# Sharpening jig



## blackrodd (10 Mar 2015)

There's something not quite right here! What do you think?
http://www.ebay.co.uk/itm/Scheppach-Dev ... 25a11ee98c
Rodders


----------



## JakeS (10 Mar 2015)

blackrodd":3g9pvpd1 said:


> There's something not quite right here! What do you think?
> http://www.ebay.co.uk/itm/Scheppach-Dev ... 25a11ee98c
> Rodders



What do you think isn't right? I don't see anything obvious... it's one of these:

http://www.amazon.co.uk/Scheppach-55-Ac ... B001JBF7DY

just a bit cheaper. Still in the range of believable pricing, though, and not a massive saving given the postage?


----------



## blackrodd (11 Mar 2015)

Maybe I'm wrong then.
When grinding a round, flat ended gouge, I can't see how you will get the chisel rotating, to grind the complete end.
As in left and right as the close up shows the chisel mount clamped real tight!
Is this shown being used on u tube?
Regards Rodders


----------



## JakeS (12 Mar 2015)

blackrodd":ttk6cjm0 said:


> When grinding a round, flat ended gouge, I can't see how you will get the chisel rotating, to grind the complete end.
> As in left and right as the close up shows the chisel mount clamped real tight!



I don't own one, but _as I understand it_, there's two possible axes of rotation. For things like pipes or round-section gouges, you can clamp the pipe in the v/diamond groove formed between the centre of the circular thing and the bottom of the clamp and spin the whole assembly. For skew chisels, it appears that you mount the circular thing in a flat plate that runs along the support arm and lock the rotation off to set the grinding angle.

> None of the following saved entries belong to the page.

-- ==== Sys2Proof/Machine/Trace.lean ====
section
/-! DEFINITION. Traces: the written form of 30_encoding.md R47, the pseudo-operations of R48, and a run of the model as
70_reset_and_hazards.md R96 has it: the state after the last word with the pin levels after each edge. -/

namespace Sys2Proof.Machine

/-- The operations a trace line stands for; `CYCLE` is `CYCLE_LENGTH` ticks (R47, R48). -/
def expand (c : Config) : TraceLine → List Instr
  | .reset => [.reset]
  | .nop => [.nop]
  | .tick => [.tick]
  | .set .a v => [.seta (BitVec.ofNat 8 v)]
  | .set .b v => [.setb (BitVec.ofNat 8 v)]
  | .tickSet .a v => [.tseta (BitVec.ofNat 8 v)]
  | .tickSet .b v => [.tsetb (BitVec.ofNat 8 v)]
  | .get .a => [.geta]
  | .get .b => [.getb]
  | .ticks n => List.replicate n .tick
  | .cycle => List.replicate c.cycleLength .tick
  | .nops n => List.replicate n .nop
  | .init a b => [.reset, .seta (BitVec.ofNat 8 a), .setb (BitVec.ofNat 8 b)]
  | .tickp k => .tick :: List.replicate k .nop

/-- The word read so far put before the words that follow, if there is one. -/
def flushWord (word : List Char) (rest : List String) : List String :=
  if word.isEmpty then rest else String.ofList word :: rest

/-- The words of a line: a blank parts them, a comma is a word of its own, a `;` starts a comment (R47; log 15). -/
def lineWords (word : List Char) : List Char → List String
  | [] => flushWord word []
  | ch :: rest =>
    if ch = ';' then flushWord word []
    else if ch = ' ' ∨ ch = '\t' then flushWord word (lineWords [] rest)
    else if ch = ',' then flushWord word ("," :: lineWords [] rest)
    else lineWords (word ++ [ch]) rest

/-- The value of a digit below `base`: `0` to `9`, then letters of either case. -/
def digitValue (base : Nat) (ch : Char) : Option Nat :=
  let n := ch.toNat
  let v := if n < 58 then n - 48 else if n < 91 then n - 55 else n - 87
  if (48 ≤ n ∧ n < 58 ∨ 65 ≤ n ∧ n < 71 ∨ 97 ≤ n ∧ n < 103) ∧ v < base then some v else none

/-- Digits read onto the number read so far. -/
def readDigits (base sofar : Nat) : List Char → Option Nat
  | [] => some sofar
  | ch :: rest =>
    match digitValue base ch with
    | some d => readDigits base (sofar * base + d) rest
    | none => none

/-- A number of a trace: decimal, or `0x` and hexadecimal digits (R47). -/
def readNumber (s : String) : Option Nat :=
  match s.toList with
  | [] => none
  | '0' :: 'x' :: ch :: rest => readDigits 16 0 (ch :: rest)
  | ch :: rest => readDigits 10 0 (ch :: rest)

/-- A channel of a trace: `A` or `B` (R47). -/
def readChannel (s : String) : Option Channel :=
  match s with
  | "A" => some .a
  | "B" => some .b
  | _ => none

/-- The words of one line, read as R47 and R48 spell them; no words at all are an empty line. -/
def readWords : List String → Option (List TraceLine)
  | [] => some []
  | ["RESET"] => some [.reset]
  | ["NOP"] => some [.nop]
  | ["TICK"] => some [.tick]
  | ["CYCLE"] => some [.cycle]
  | ["GET", c] => (readChannel c).map (fun ch => [.get ch])
  | ["TICKS", n] => (readNumber n).map (fun k => [.ticks k])
  | ["NOPS", n] => (readNumber n).map (fun k => [.nops k])
  | ["TICKP", n] => (readNumber n).map (fun k => [.tickp k])
  | ["SET", c, ",", v] =>
    (readChannel c).bind (fun ch => (readNumber v).map (fun n => [.set ch n]))
  | ["TICK+SET", c, ",", v] =>
    (readChannel c).bind (fun ch => (readNumber v).map (fun n => [.tickSet ch n]))
  | ["INIT", a, ",", b] =>
    (readNumber a).bind (fun m => (readNumber b).map (fun n => [.init m n]))
  | _ => none

/-- One line of a trace (R47): none where it is no line of the notation or a value is above 255. -/
def readLine (s : String) : Option (List TraceLine) :=
  match readWords (lineWords [] s.toList) with
  | some ls => if ls.all TraceLine.wellFormed then some ls else none
  | none => none

/-- Clock edges an operation takes: one, and none for a read (R47, R49 (6), R94). -/
def edges : Instr → Nat
  | .reset => 1
  | .nop => 1
  | .seta _ => 1
  | .setb _ => 1
  | .tick => 1
  | .tseta _ => 1
  | .tsetb _ => 1
  | .geta => 0
  | .getb => 0

/-- The result of a run (R96). -/
structure RunResult where
  /-- The state after the last operation. -/
  final : State
  /-- `(out_a, out_b)` after each edge, first edge first. -/
  pins : List (Level × Level)
  deriving DecidableEq, Repr

/-- The pin levels an operation that has just been executed adds to the record: one pair per edge (R96). -/
def pinsAfter (i : Instr) (s : State) : List (Level × Level) :=
  List.replicate (edges i) (outPin .a s, outPin .b s)

/-- A run: the operations at consecutive steps, top to bottom, with the pins after each edge (R47, R96). -/
def runTrace : List Instr → State → Host.Outcome RunResult Fault Refusal
  | [], s => .next { final := s, pins := [] }
  | i :: rest, s =>
    match exec i s with
    | .next t =>
      match runTrace rest t with
      | .next r => .next { r with pins := pinsAfter i t ++ r.pins }
      | .fault e => .fault e
      | .refused e => .refused e
    | .fault e => .fault e
    | .refused e => .refused e

end Sys2Proof.Machine
end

So, looking at the images on the Amazon listing:

- The first in-action image shows a round-section gouge which has been mounted with the clamp rotated such that the rounded-off end pushes on the inside of the concave inside/top of the gouge while the V-groove inside the circular mount holds the convex bottom of the gouge. The front face of the circular mount is being used as a flat reference face against the support arm, and the bottom of the gouge is resting on the arm. The operator can then rotate the entire assembly to grind the rounded bevel.

- The second image shows a skew chisel - it's been clamped down against the flat surface on the inside of the circular mount, and the circular mount attached to the support-arm-runner at the correct angle, allowing the skew chisel to be ground by tipping it forward to meet the wheel (where along the chisel you clamp will determine the bevel angle) and running it from side to side along the support arm.

- The third image shows the same as the first image, just from behind.





(For fingernail grinds, they sell another attachment - which I do own, but can't find pictures of anywhere right now - where a guide with a socket on is clamped to the gouge and a ball mount is clamped to the support arm, so you can pivot the gouge on the ball-and-socket joint to enable you to move the end around a spherical section in order to grind a bevel that curves around the end of the gouge in more than one axis).


----------